Task item:
Below are the entries; count how many lines contain the word "txbuf" and reply with that number alone.

Exercise material:
-- ==== Sys2Proof/Laws/State.lean ====
section
/-!
SUPPORT. What each named update of the state leaves in each field, by `rfl`: with these a proof about an operation
never unfolds a record update.
-/
namespace Sys2Proof.Machine

variable (s : State)

/-! ### emit -/

@[simp] theorem emit_cr (x : Sym) : (s.emit x).cr = s.cr := rfl
@[simp] theorem emit_sr (x : Sym) : (s.emit x).sr = s.sr := rfl
@[simp] theorem emit_dr (x : Sym) : (s.emit x).dr = s.dr := rfl
@[simp] theorem emit_brr (x : Sym) : (s.emit x).brr = s.brr := rfl
@[simp] theorem emit_latch (x : Sym) : (s.emit x).latch = s.latch := rfl
@[simp] theorem emit_cnt (x : Sym) : (s.emit x).cnt = s.cnt := rfl
@[simp] theorem emit_gie (x : Sym) : (s.emit x).gie = s.gie := rfl
@[simp] theorem emit_inited (x : Sym) : (s.emit x).inited = s.inited := rfl
@[simp] theorem emit_mode (x : Sym) : (s.emit x).mode = s.mode := rfl
@[simp] theorem emit_addr (x : Sym) : (s.emit x).addr = s.addr := rfl
@[simp] theorem emit_reg (x : Sym) : (s.emit x).reg = s.reg := rfl
@[simp] theorem emit_count (x : Sym) : (s.emit x).count = s.count := rfl
@[simp] theorem emit_txbuf (x : Sym) : (s.emit x).txbuf = s.txbuf := rfl
@[simp] theorem emit_data (x : Sym) : (s.emit x).data = s.data := rfl
@[simp] theorem emit_more (x : Sym) : (s.emit x).more = s.more := rfl
@[simp] theorem emit_fBus (x : Sym) : (s.emit x).fBus = s.fBus := rfl
@[simp] theorem emit_fCore (x : Sym) : (s.emit x).fCore = s.fCore := rfl
@[simp] theorem emit_rxbuf (x : Sym) : (s.emit x).rxbuf = s.rxbuf := rfl
@[simp] theorem emit_rxlen (x : Sym) : (s.emit x).rxlen = s.rxlen := rfl
@[simp] theorem emit_seq (x : Sym) : (s.emit x).seq = s.seq := rfl
@[simp] theorem emit_err (x : Sym) : (s.emit x).err = s.err := rfl
@[simp] theorem emit_phase (x : Sym) : (s.emit x).phase = s.phase := rfl
@[simp] theorem emit_own (x : Sym) : (s.emit x).own = s.own := rfl
@[simp] theorem emit_pending (x : Sym) : (s.emit x).pending = s.pending := rfl
@[simp] theorem emit_capPend (x : Sym) : (s.emit x).capPend = s.capPend := rfl
@[simp] theorem emit_trace (x : Sym) : (s.emit x).trace = s.trace ++ [x] := rfl
@[simp] theorem emit_port (x : Sym) : (s.emit x).port = s.port := rfl
@[simp] theorem emit_response (x : Sym) : (s.emit x).response = s.response := rfl
@[simp] theorem emit_env (x : Sym) : (s.emit x).env = s.env := rfl
@[simp] theorem emit_cfg (x : Sym) : (s.emit x).cfg = s.cfg := rfl
@[simp] theorem emit_code (x : Sym) (c : BusStatus) : (s.emit x).code c = s.code c := rfl

/-! ### post -/

@[simp] theorem post_cr (st : BusStatus) : (s.post st).cr = { s.cr with int := true } := rfl
@[simp] theorem post_sr (st : BusStatus) : (s.post st).sr = { s.sr with status := s.code st } := rfl
@[simp] theorem post_dr (st : BusStatus) : (s.post st).dr = s.dr := rfl
@[simp] theorem post_brr (st : BusStatus) : (s.post st).brr = s.brr := rfl
@[simp] theorem post_latch (st : BusStatus) : (s.post st).latch = s.latch := rfl
@[simp] theorem post_cnt (st : BusStatus) : (s.post st).cnt = s.cnt := rfl
@[simp] theorem post_gie (st : BusStatus) : (s.post st).gie = s.gie := rfl
@[simp] theorem post_inited (st : BusStatus) : (s.post st).inited = s.inited := rfl
@[simp] theorem post_mode (st : BusStatus) : (s.post st).mode = s.mode := rfl
@[simp] theorem post_addr (st : BusStatus) : (s.post st).addr = s.addr := rfl
@[simp] theorem post_reg (st : BusStatus) : (s.post st).reg = s.reg := rfl
@[simp] theorem post_count (st : BusStatus) : (s.post st).count = s.count := rfl
@[simp] theorem post_txbuf (st : BusStatus) : (s.post st).txbuf = s.txbuf := rfl
@[simp] theorem post_data (st : BusStatus) : (s.post st).data = s.data := rfl
@[simp] theorem post_more (st : BusStatus) : (s.post st).more = s.more := rfl
@[simp] theorem post_fBus (st : BusStatus) : (s.post st).fBus = s.fBus := rfl
@[simp] theorem post_fCore (st : BusStatus) : (s.post st).fCore = s.fCore := rfl
@[simp] theorem post_rxbuf (st : BusStatus) : (s.post st).rxbuf = s.rxbuf := rfl
@[simp] theorem post_rxlen (st : BusStatus) : (s.post st).rxlen = s.rxlen := rfl
@[simp] theorem post_seq (st : BusStatus) : (s.post st).seq = s.seq := rfl
@[simp] theorem post_err (st : BusStatus) : (s.post st).err = s.err := rfl
@[simp] theorem post_phase (st : BusStatus) : (s.post st).phase = st := rfl
@[simp] theorem post_own (st : BusStatus) : (s.post st).own = s.own := rfl
@[simp] theorem post_pending (st : BusStatus) : (s.post st).pending = none := rfl
@[simp] theorem post_capPend (st : BusStatus) : (s.post st).capPend = true := rfl
@[simp] theorem post_trace (st : BusStatus) : (s.post st).trace = s.trace := rfl
@[simp] theorem post_port (st : BusStatus) : (s.post st).port = s.port := rfl
@[simp] theorem post_response (st : BusStatus) : (s.post st).response = s.response := rfl
@[simp] theorem post_env (st : BusStatus) : (s.post st).env = s.env := rfl
@[simp] theorem post_cfg (st : BusStatus) : (s.post st).cfg = s.cfg := rfl
@[simp] theorem post_code (st : BusStatus) (c : BusStatus) : (s.post st).code c = s.code c := rfl

/-! ### holdBus -/

@[simp] theorem holdBus_cr : s.holdBus.cr = { s.cr with sto := false } := rfl
@[simp] theorem holdBus_sr : s.holdBus.sr = s.sr := rfl
@[simp] theorem holdBus_dr : s.holdBus.dr = s.dr := rfl
@[simp] theorem holdBus_brr : s.holdBus.brr = s.brr := rfl
@[simp] theorem holdBus_latch : s.holdBus.latch = s.latch := rfl
@[simp] theorem holdBus_cnt : s.holdBus.cnt = s.cnt := rfl
@[simp] theorem holdBus_gie : s.holdBus.gie = s.gie := rfl
@[simp] theorem holdBus_inited : s.holdBus.inited = s.inited := rfl
@[simp] theorem holdBus_mode : s.holdBus.mode = s.mode := rfl
@[simp] theorem holdBus_addr : s.holdBus.addr = s.addr := rfl
@[simp] theorem holdBus_reg : s.holdBus.reg = s.reg := rfl
@[simp] theorem holdBus_count : s.holdBus.count = s.count := rfl
@[simp] theorem holdBus_txbuf : s.holdBus.txbuf = s.txbuf := rfl
@[simp] theorem holdBus_data : s.holdBus.data = s.data := rfl
@[simp] theorem holdBus_more : s.holdBus.more = s.more := rfl
@[simp] theorem holdBus_fBus : s.holdBus.fBus = s.fBus := rfl
@[simp] theorem holdBus_fCore : s.holdBus.fCore = s.fCore := rfl
@[simp] theorem holdBus_rxbuf : s.holdBus.rxbuf = s.rxbuf := rfl
@[simp] theorem holdBus_rxlen : s.holdBus.rxlen = s.rxlen := rfl
@[simp] theorem holdBus_seq : s.holdBus.seq = s.seq := rfl
@[simp] theorem holdBus_err : s.holdBus.err = s.err := rfl
@[simp] theorem holdBus_phase : s.holdBus.phase = s.phase := rfl
@[simp] theorem holdBus_own : s.holdBus.own = true := rfl
@[simp] theorem holdBus_pending : s.holdBus.pending = s.pending := rfl
@[simp] theorem holdBus_capPend : s.holdBus.capPend = s.capPend := rfl
@[simp] theorem holdBus_trace : s.holdBus.trace = s.trace := rfl
@[simp] theorem holdBus_port : s.holdBus.port = s.port := rfl
@[simp] theorem holdBus_response : s.holdBus.response = s.response := rfl
@[simp] theorem holdBus_env : s.holdBus.env = s.env := rfl
@[simp] theorem holdBus_cfg : s.holdBus.cfg = s.cfg := rfl
@[simp] theorem holdBus_code (c : BusStatus) : s.holdBus.code c = s.code c := rfl

/-! ### receive -/

@[simp] theorem receive_cr (d : Byte) : (s.receive d).cr = s.cr := rfl
@[simp] theorem receive_sr (d : Byte) : (s.receive d).sr = s.sr := rfl
@[simp] theorem receive_dr (d : Byte) : (s.receive d).dr = d := rfl
@[simp] theorem receive_brr (d : Byte) : (s.receive d).brr = s.brr := rfl
@[simp] theorem receive_latch (d : Byte) : (s.receive d).latch = s.latch := rfl
@[simp] theorem receive_cnt (d : Byte) : (s.receive d).cnt = s.cnt := rfl
@[simp] theorem receive_gie (d : Byte) : (s.receive d).gie = s.gie := rfl
@[simp] theorem receive_inited (d : Byte) : (s.receive d).inited = s.inited := rfl
@[simp] theorem receive_mode (d : Byte) : (s.receive d).mode = s.mode := rfl
@[simp] theorem receive_addr (d : Byte) : (s.receive d).addr = s.addr := rfl
@[simp] theorem receive_reg (d : Byte) : (s.receive d).reg = s.reg := rfl
@[simp] theorem receive_count (d : Byte) : (s.receive d).count = s.count := rfl
@[simp] theorem receive_txbuf (d : Byte) : (s.receive d).txbuf = s.txbuf := rfl
@[simp] theorem receive_data (d : Byte) : (s.receive d).data = s.data := rfl
@[simp] theorem receive_more (d : Byte) : (s.receive d).more = s.more := rfl
@[simp] theorem receive_fBus (d : Byte) : (s.receive d).fBus = s.fBus := rfl
@[simp] theorem receive_fCore (d : Byte) : (s.receive d).fCore = s.fCore := rfl
@[simp] theorem receive_rxbuf (d : Byte) : (s.receive d).rxbuf = s.rxbuf := rfl
@[simp] theorem receive_rxlen (d : Byte) : (s.receive d).rxlen = s.rxlen := rfl
@[simp] theorem receive_seq (d : Byte) : (s.receive d).seq = s.seq := rfl
@[simp] theorem receive_err (d : Byte) : (s.receive d).err = s.err := rfl
@[simp] theorem receive_phase (d : Byte) : (s.receive d).phase = s.phase := rfl
@[simp] theorem receive_own (d : Byte) : (s.receive d).own = s.own := rfl
@[simp] theorem receive_pending (d : Byte) : (s.receive d).pending = s.pending := rfl
@[simp] theorem receive_capPend (d : Byte) : (s.receive d).capPend = s.capPend := rfl
@[simp] theorem receive_trace (d : Byte) : (s.receive d).trace = s.trace := rfl
@[simp] theorem receive_port (d : Byte) : (s.receive d).port = s.port := rfl
@[simp] theorem receive_response (d : Byte) : (s.receive d).response = s.response := rfl
@[simp] theorem receive_env (d : Byte) : (s.receive d).env = s.env := rfl
@[simp] theorem receive_cfg (d : Byte) : (s.receive d).cfg = s.cfg := rfl
@[simp] theorem receive_code (d : Byte) (c : BusStatus) : (s.receive d).code c = s.code c := rfl

/-! ### capture -/

@[simp] theorem capture_cr : s.capture.cr = s.cr := rfl
@[simp] theorem capture_sr : s.capture.sr = s.sr := rfl
@[simp] theorem capture_dr : s.capture.dr = s.dr := rfl
@[simp] theorem capture_brr : s.capture.brr = s.brr := rfl
@[simp] theorem capture_latch : s.capture.latch = s.maskedStatus := rfl
@[simp] theorem capture_cnt : s.capture.cnt = s.cnt := rfl
@[simp] theorem capture_gie : s.capture.gie = s.gie := rfl
@[simp] theorem capture_inited : s.capture.inited = s.inited := rfl
@[simp] theorem capture_mode : s.capture.mode = s.mode := rfl
@[simp] theorem capture_addr : s.capture.addr = s.addr := rfl
@[simp] theorem capture_reg : s.capture.reg = s.reg := rfl
@[simp] theorem capture_count : s.capture.count = s.count := rfl
@[simp] theorem capture_txbuf : s.capture.txbuf = s.txbuf := rfl
@[simp] theorem capture_data : s.capture.data = s.data := rfl
@[simp] theorem capture_more : s.capture.more = s.more := rfl
@[simp] theorem capture_fBus : s.capture.fBus = s.fBus := rfl
@[simp] theorem capture_fCore : s.capture.fCore = s.fCore := rfl
@[simp] theorem capture_rxbuf : s.capture.rxbuf = s.rxbuf := rfl
@[simp] theorem capture_rxlen : s.capture.rxlen = s.rxlen := rfl
@[simp] theorem capture_seq : s.capture.seq = s.seq := rfl
@[simp] theorem capture_err : s.capture.err = s.err := rfl
@[simp] theorem capture_phase : s.capture.phase = s.phase := rfl
@[simp] theorem capture_own : s.capture.own = s.own := rfl
@[simp] theorem capture_pending : s.capture.pending = s.pending := rfl
@[simp] theorem capture_capPend : s.capture.capPend = false := rfl
@[simp] theorem capture_trace : s.capture.trace = s.trace := rfl
@[simp] theorem capture_port : s.capture.port = s.port := rfl
@[simp] theorem capture_response : s.capture.response = s.response := rfl
@[simp] theorem capture_env : s.capture.env = s.env := rfl
@[simp] theorem capture_cfg : s.capture.cfg = s.cfg := rfl
@[simp] theorem capture_code (c : BusStatus) : s.capture.code c = s.code c := rfl

/-! ### stopDoneStep -/

@[simp] theorem stopDoneStep_cr : (stopDoneStep s).cr = { s.cr with sto := false } := rfl
@[simp] theorem stopDoneStep_sr : (stopDoneStep s).sr = s.sr := rfl
@[simp] theorem stopDoneStep_dr : (stopDoneStep s).dr = s.dr := rfl
@[simp] theorem stopDoneStep_brr : (stopDoneStep s).brr = s.brr := rfl
@[simp] theorem stopDoneStep_latch : (stopDoneStep s).latch = s.latch := rfl
@[simp] theorem stopDoneStep_cnt : (stopDoneStep s).cnt = s.cnt := rfl
@[simp] theorem stopDoneStep_gie : (stopDoneStep s).gie = s.gie := rfl
@[simp] theorem stopDoneStep_inited : (stopDoneStep s).inited = s.inited := rfl
@[simp] theorem stopDoneStep_mode : (stopDoneStep s).mode = s.mode := rfl
@[simp] theorem stopDoneStep_addr : (stopDoneStep s).addr = s.addr := rfl
@[simp] theorem stopDoneStep_reg : (stopDoneStep s).reg = s.reg := rfl
@[simp] theorem stopDoneStep_count : (stopDoneStep s).count = s.count := rfl
@[simp] theorem stopDoneStep_txbuf : (stopDoneStep s).txbuf = s.txbuf := rfl
@[simp] theorem stopDoneStep_data : (stopDoneStep s).data = s.data := rfl
@[simp] theorem stopDoneStep_more : (stopDoneStep s).more = s.more := rfl
@[simp] theorem stopDoneStep_fBus : (stopDoneStep s).fBus = s.fBus := rfl
@[simp] theorem stopDoneStep_fCore : (stopDoneStep s).fCore = s.fCore := rfl
@[simp] theorem stopDoneStep_rxbuf : (stopDoneStep s).rxbuf = s.rxbuf := rfl
@[simp] theorem stopDoneStep_rxlen : (stopDoneStep s).rxlen = s.rxlen := rfl
@[simp] theorem stopDoneStep_seq : (stopDoneStep s).seq = s.seq := rfl
@[simp] theorem stopDoneStep_err : (stopDoneStep s).err = s.err := rfl
@[simp] theorem stopDoneStep_phase : (stopDoneStep s).phase = s.phase := rfl
@[simp] theorem stopDoneStep_own : (stopDoneStep s).own = s.own := rfl
@[simp] theorem stopDoneStep_pending : (stopDoneStep s).pending = s.pending := rfl
@[simp] theorem stopDoneStep_capPend : (stopDoneStep s).capPend = s.capPend := rfl
@[simp] theorem stopDoneStep_trace : (stopDoneStep s).trace = s.trace := rfl
@[simp] theorem stopDoneStep_port : (stopDoneStep s).port = s.port := rfl
@[simp] theorem stopDoneStep_response : (stopDoneStep s).response = s.response := rfl
@[simp] theorem stopDoneStep_env : (stopDoneStep s).env = s.env := rfl
@[simp] theorem stopDoneStep_cfg : (stopDoneStep s).cfg = s.cfg := rfl
@[simp] theorem stopDoneStep_code (c : BusStatus) : (stopDoneStep s).code c = s.code c := rfl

Response:
6